There are many advantages to distributing the data center to service user requests before performing connection tests. For example, the user does not have to wait for the connection test to complete or for the game code to be loaded, as the user can immediately access the games that have been loaded into the data center. The data center is assigned based on a user's previous interaction history related to a particular game or games at the cloud gaming site. The distributed data center must provide a satisfactory game play experience as evidenced by the user repeatedly returning to the cloud game server. In addition, the quality of service provided by the identified data center is verified in the background during the game play session to ensure that the quality of service is maintained at the user's desired level. Other advantages will become apparent to those skilled in the art upon reading the various embodiments described herein.

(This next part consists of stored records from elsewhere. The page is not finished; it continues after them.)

@[simp] theorem abort_cfg : (s.abort).cfg = s.cfg := rfl
@[simp] theorem abort_w0 : (s.abort).w0 = s.w0 := rfl
@[simp] theorem abort_tc : (s.abort).tc = s.tc := rfl
@[simp] theorem abort_sq : (s.abort).sq = .finish := rfl
@[simp] theorem abort_op : (s.abort).op = s.op := rfl
@[simp] theorem abort_arg : (s.abort).arg = s.arg := rfl
@[simp] theorem abort_d : (s.abort).d = s.d := rfl
@[simp] theorem abort_hi : (s.abort).hi = s.hi := rfl
@[simp] theorem abort_lo : (s.abort).lo = s.lo := rfl
@[simp] theorem abort_fail : (s.abort).fail = true := rfl
@[simp] theorem abort_sel : (s.abort).sel = s.sel := rfl
@[simp] theorem abort_status : (s.abort).status = s.status := rfl
@[simp] theorem abort_rdata : (s.abort).rdata = s.rdata := rfl
@[simp] theorem abort_rspValid : (s.abort).rspValid = s.rspValid := rfl
@[simp] theorem abort_rst : (s.abort).rst = s.rst := rfl
@[simp] theorem abort_pending : (s.abort).pending = s.pending := rfl
@[simp] theorem abort_tin : (s.abort).tin = s.tin := rfl
@[simp] theorem abort_link : (s.abort).link = s.link := rfl
@[simp] theorem abort_peer : (s.abort).peer = s.peer := rfl
@[simp] theorem abort_reply : (s.abort).reply = s.reply := rfl
@[simp] theorem abort_tick : (s.abort).tick = s.tick := rfl
@[simp] theorem abort_draws : (s.abort).draws = s.draws := rfl
@[simp] theorem abort_trace : (s.abort).trace = s.trace := rfl

@[simp] theorem opened_cfg : (s.opened).cfg = s.cfg := by unfold State.opened; simp
@[simp] theorem opened_w0 : (s.opened).w0 = s.w0 := by unfold State.opened; simp
@[simp] theorem opened_tc : (s.opened).tc = s.tc := by unfold State.opened; simp
@[simp] theorem opened_sq : (s.opened).sq = s.sq := by unfold State.opened; simp
@[simp] theorem opened_op : (s.opened).op = s.op := by unfold State.opened; simp
@[simp] theorem opened_arg : (s.opened).arg = s.arg := by unfold State.opened; simp
@[simp] theorem opened_d : (s.opened).d = s.d := by unfold State.opened; simp
@[simp] theorem opened_hi : (s.opened).hi = s.hi := by unfold State.opened; simp
@[simp] theorem opened_lo : (s.opened).lo = s.lo := by unfold State.opened; simp
@[simp] theorem opened_fail : (s.opened).fail = s.fail := by unfold State.opened; simp
@[simp] theorem opened_sel : (s.opened).sel = true := by unfold State.opened; simp
@[simp] theorem opened_status : (s.opened).status = s.status := by unfold State.opened; simp
@[simp] theorem opened_rdata : (s.opened).rdata = s.rdata := by unfold State.opened; simp
@[simp] theorem opened_rspValid : (s.opened).rspValid = s.rspValid := by unfold State.opened; simp
@[simp] theorem opened_rst : (s.opened).rst = s.rst := by unfold State.opened; simp
@[simp] theorem opened_pending : (s.opened).pending = s.pending := by unfold State.opened; simp
@[simp] theorem opened_tin : (s.opened).tin = s.tin.tail := by unfold State.opened; simp
@[simp] theorem opened_link : (s.opened).link = s.link := by unfold State.opened; simp
@[simp] theorem opened_peer : (s.opened).peer = match s.link with | .free => s.peer | .reference => s.peer.select := by unfold State.opened; simp only [log_peer, onPeer_peer]; rfl
@[simp] theorem opened_reply : (s.opened).reply = s.reply := by unfold State.opened; simp
@[simp] theorem opened_tick : (s.opened).tick = s.tick + 1 := by unfold State.opened; simp
@[simp] theorem opened_draws : (s.opened).draws = s.draws := by unfold State.opened; simp
@[simp] theorem opened_trace : (s.opened).trace = s.trace ++ [.selected] := by unfold State.opened; simp

@[simp] theorem closed_cfg : (s.closed).cfg = s.cfg := by unfold State.closed; simp
@[simp] theorem closed_w0 : (s.closed).w0 = s.w0 := by unfold State.closed; simp
@[simp] theorem closed_tc : (s.closed).tc = s.tc := by unfold State.closed; simp
@[simp] theorem closed_sq : (s.closed).sq = s.sq := by unfold State.closed; simp
@[simp] theorem closed_op : (s.closed).op = s.op := by unfold State.closed; simp
@[simp] theorem closed_arg : (s.closed).arg = s.arg := by unfold State.closed; simp
@[simp] theorem closed_d : (s.closed).d = s.d := by unfold State.closed; simp
@[simp] theorem closed_hi : (s.closed).hi = s.hi := by unfold State.closed; simp
@[simp] theorem closed_lo : (s.closed).lo = s.lo := by unfold State.closed; simp
@[simp] theorem closed_fail : (s.closed).fail = s.fail := by unfold State.closed; simp
@[simp] theorem closed_sel : (s.closed).sel = false := by unfold State.closed; simp
@[simp] theorem closed_status : (s.closed).status = s.status := by unfold State.closed; simp
@[simp] theorem closed_rdata : (s.closed).rdata = s.rdata := by unfold State.closed; simp
@[simp] theorem closed_rspValid : (s.closed).rspValid = s.rspValid := by unfold State.closed; simp
@[simp] theorem closed_rst : (s.closed).rst = s.rst := by unfold State.closed; simp
@[simp] theorem closed_pending : (s.closed).pending = s.pending := by unfold State.closed; simp
@[simp] theorem closed_tin : (s.closed).tin = s.tin.tail := by unfold State.closed; simp
@[simp] theorem closed_link : (s.closed).link = s.link := by unfold State.closed; simp
@[simp] theorem closed_peer : (s.closed).peer = match s.link with | .free => s.peer | .reference => s.peer.deselect := by unfold State.closed; simp only [log_peer, onPeer_peer]; rfl
@[simp] theorem closed_reply : (s.closed).reply = s.reply := by unfold State.closed; simp
@[simp] theorem closed_tick : (s.closed).tick = s.tick + 1 := by unfold State.closed; simp
@[simp] theorem closed_draws : (s.closed).draws = s.draws := by unfold State.closed; simp
@[simp] theorem closed_trace : (s.closed).trace = s.trace ++ [.deselected] := by unfold State.closed; simp

@[simp] theorem sent_cfg (b : Byte) : (s.sent b).cfg = s.cfg := by unfold State.sent; split <;> simp
@[simp] theorem sent_w0 (b : Byte) : (s.sent b).w0 = s.w0 := by unfold State.sent; split <;> simp
@[simp] theorem sent_tc (b : Byte) : (s.sent b).tc = s.tc := by unfold State.sent; split <;> simp
@[simp] theorem sent_sq (b : Byte) : (s.sent b).sq = s.sq := by unfold State.sent; split <;> simp
@[simp] theorem sent_op (b : Byte) : (s.sent b).op = s.op := by unfold State.sent; split <;> simp
@[simp] theorem sent_arg (b : Byte) : (s.sent b).arg = s.arg := by unfold State.sent; split <;> simp
@[simp] theorem sent_d (b : Byte) : (s.sent b).d = s.d := by unfold State.sent; split <;> simp
@[simp] theorem sent_hi (b : Byte) : (s.sent b).hi = s.hi := by unfold State.sent; split <;> simp
@[simp] theorem sent_lo (b : Byte) : (s.sent b).lo = s.lo := by unfold State.sent; split <;> simp
@[simp] theorem sent_fail (b : Byte) : (s.sent b).fail = s.fail := by unfold State.sent; split <;> simp
@[simp] theorem sent_sel (b : Byte) : (s.sent b).sel = s.sel := by unfold State.sent; split <;> simp
@[simp] theorem sent_status (b : Byte) : (s.sent b).status = s.status := by unfold State.sent; split <;> simp
@[simp] theorem sent_rdata (b : Byte) : (s.sent b).rdata = s.rdata := by unfold State.sent; split <;> simp
@[simp] theorem sent_rspValid (b : Byte) : (s.sent b).rspValid = s.rspValid := by unfold State.sent; split <;> simp
@[simp] theorem sent_rst (b : Byte) : (s.sent b).rst = s.rst := by unfold State.sent; split <;> simp
@[simp] theorem sent_pending (b : Byte) : (s.sent b).pending = s.pending := by unfold State.sent; split <;> simp
@[simp] theorem sent_tin (b : Byte) : (s.sent b).tin = s.tin.tail := by unfold State.sent; split <;> simp
@[simp] theorem sent_link (b : Byte) : (s.sent b).link = s.link := by unfold State.sent; split <;> simp
@[simp] theorem sent_peer (b : Byte) : (s.sent b).peer = if (s.answerAt 0).ok then (match s.link with | .free => s.peer | .reference => s.peer.write s.cfg b) else s.peer := by unfold State.sent; split <;> simp [*]
@[simp] theorem sent_reply (b : Byte) : (s.sent b).reply = s.reply := by unfold State.sent; split <;> simp
@[simp] theorem sent_tick (b : Byte) : (s.sent b).tick = s.tick + 1 := by unfold State.sent; split <;> simp
@[simp] theorem sent_draws (b : Byte) : (s.sent b).draws = s.draws := by unfold State.sent; split <;> simp
@[simp] theorem sent_trace (b : Byte) : (s.sent b).trace = s.trace ++ [.wrote b (s.answerAt 0).ok] := by unfold State.sent; split <;> simp

@[simp] theorem gotten_cfg : (s.gotten).cfg = s.cfg := by unfold State.gotten; split <;> simp
@[simp] theorem gotten_w0 : (s.gotten).w0 = s.w0 := by unfold State.gotten; split <;> simp
@[simp] theorem gotten_tc : (s.gotten).tc = s.tc := by unfold State.gotten; split <;> simp
@[simp] theorem gotten_sq : (s.gotten).sq = s.sq := by unfold State.gotten; split <;> simp
@[simp] theorem gotten_op : (s.gotten).op = s.op := by unfold State.gotten; split <;> simp
@[simp] theorem gotten_arg : (s.gotten).arg = s.arg := by unfold State.gotten; split <;> simp
@[simp] theorem gotten_d : (s.gotten).d = s.d := by unfold State.gotten; split <;> simp
@[simp] theorem gotten_hi : (s.gotten).hi = s.hi := by unfold State.gotten; split <;> simp
@[simp] theorem gotten_lo : (s.gotten).lo = s.lo := by unfold State.gotten; split <;> simp
@[simp] theorem gotten_fail : (s.gotten).fail = s.fail := by unfold State.gotten; split <;> simp
@[simp] theorem gotten_sel : (s.gotten).sel = s.sel := by unfold State.gotten; split <;> simp
@[simp] theorem gotten_status : (s.gotten).status = s.status := by unfold State.gotten; split <;> simp
@[simp] theorem gotten_rdata : (s.gotten).rdata = s.rdata := by unfold State.gotten; split <;> simp
@[simp] theorem gotten_rspValid : (s.gotten).rspValid = s.rspValid := by unfold State.gotten; split <;> simp
@[simp] theorem gotten_rst : (s.gotten).rst = s.rst := by unfold State.gotten; split <;> simp
@[simp] theorem gotten_pending : (s.gotten).pending = s.pending := by unfold State.gotten; split <;> simp
@[simp] theorem gotten_tin : (s.gotten).tin = s.tin.tail := by unfold State.gotten; split <;> simp
@[simp] theorem gotten_link : (s.gotten).link = s.link := by unfold State.gotten; split <;> simp
@[simp] theorem gotten_peer : (s.gotten).peer = if (s.answerAt 0).ok then (match s.link with | .free => s.peer | .reference => s.peer.afterRead s.cfg) else s.peer := by unfold State.gotten; split <;> simp [*]
@[simp] theorem gotten_reply : (s.gotten).reply = s.reply := by unfold State.gotten; split <;> simp
@[simp] theorem gotten_tick : (s.gotten).tick = s.tick + 1 := by unfold State.gotten; split <;> simp
@[simp] theorem gotten_draws : (s.gotten).draws = s.draws := by unfold State.gotten; split <;> simp
@[simp] theorem gotten_trace : (s.gotten).trace = s.trace ++ [.got s.received (s.answerAt 0).ok] := by unfold State.gotten; split <;> simp

end Sys2Proof.Machine
end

FIG. 6 illustrates an embodiment of an information service provider architecture that may be used to provide access to different games. Information Service Provider (ISP) 1070 delivers a number of information services through network 1086 to geographically dispersed and connected users 1082. While various embodiments have been discussed with reference to providing quick access to games, embodiments may be extended to provide one or more types of other services. For example, an ISP may deliver only one type of service, such as a game, or may deliver multiple services, such as games, stock price updates, broadcast media, news, sports, games, and so forth. In addition, the services provided by each ISP may be dynamic, that is, services may be added or deleted at any point in time. Thus, ISPs that provide specific types of services to specific individuals may change over time. For example, a user may be served by an ISP that is close to the user when the user is at her home, and may be served by a different ISP when the user travels to a different city. The home ISP will communicate the required information and data from the user's game or access profile to the new ISP through the connection module so that the user information "follows" the user to the new city, thereby bringing the data closer to the user and easier to access. In another embodiment, a host server relationship may be established between a host ISP that manages information for a user and a server ISP that interfaces directly with the user under the control of the host ISP. In another embodiment, data is transferred from one ISP to another ISP as the client moves around the world (i.e., during a data center handoff assigned to a user), and such transfer may be based on the compatibility of the services provided by the respective ISPs to make the ISP located in the better location of the service user the ISP that delivers those services.

ISP 1070 comprises an Application Service Provider (ASP) 1072 that provides computer-based services to clients through a network. The software provided using the ASP model is sometimes also referred to as on demand software or software as a service (SaaS). A simple form of providing access to a particular application, such as customer relationship management, is through the use of standard protocols, such as HTTP. For example, the application software resides on the vendor's system, which the user can access through a web browser using HTML, through vendor-provided dedicated client software, or other remote interface (such as a thin client).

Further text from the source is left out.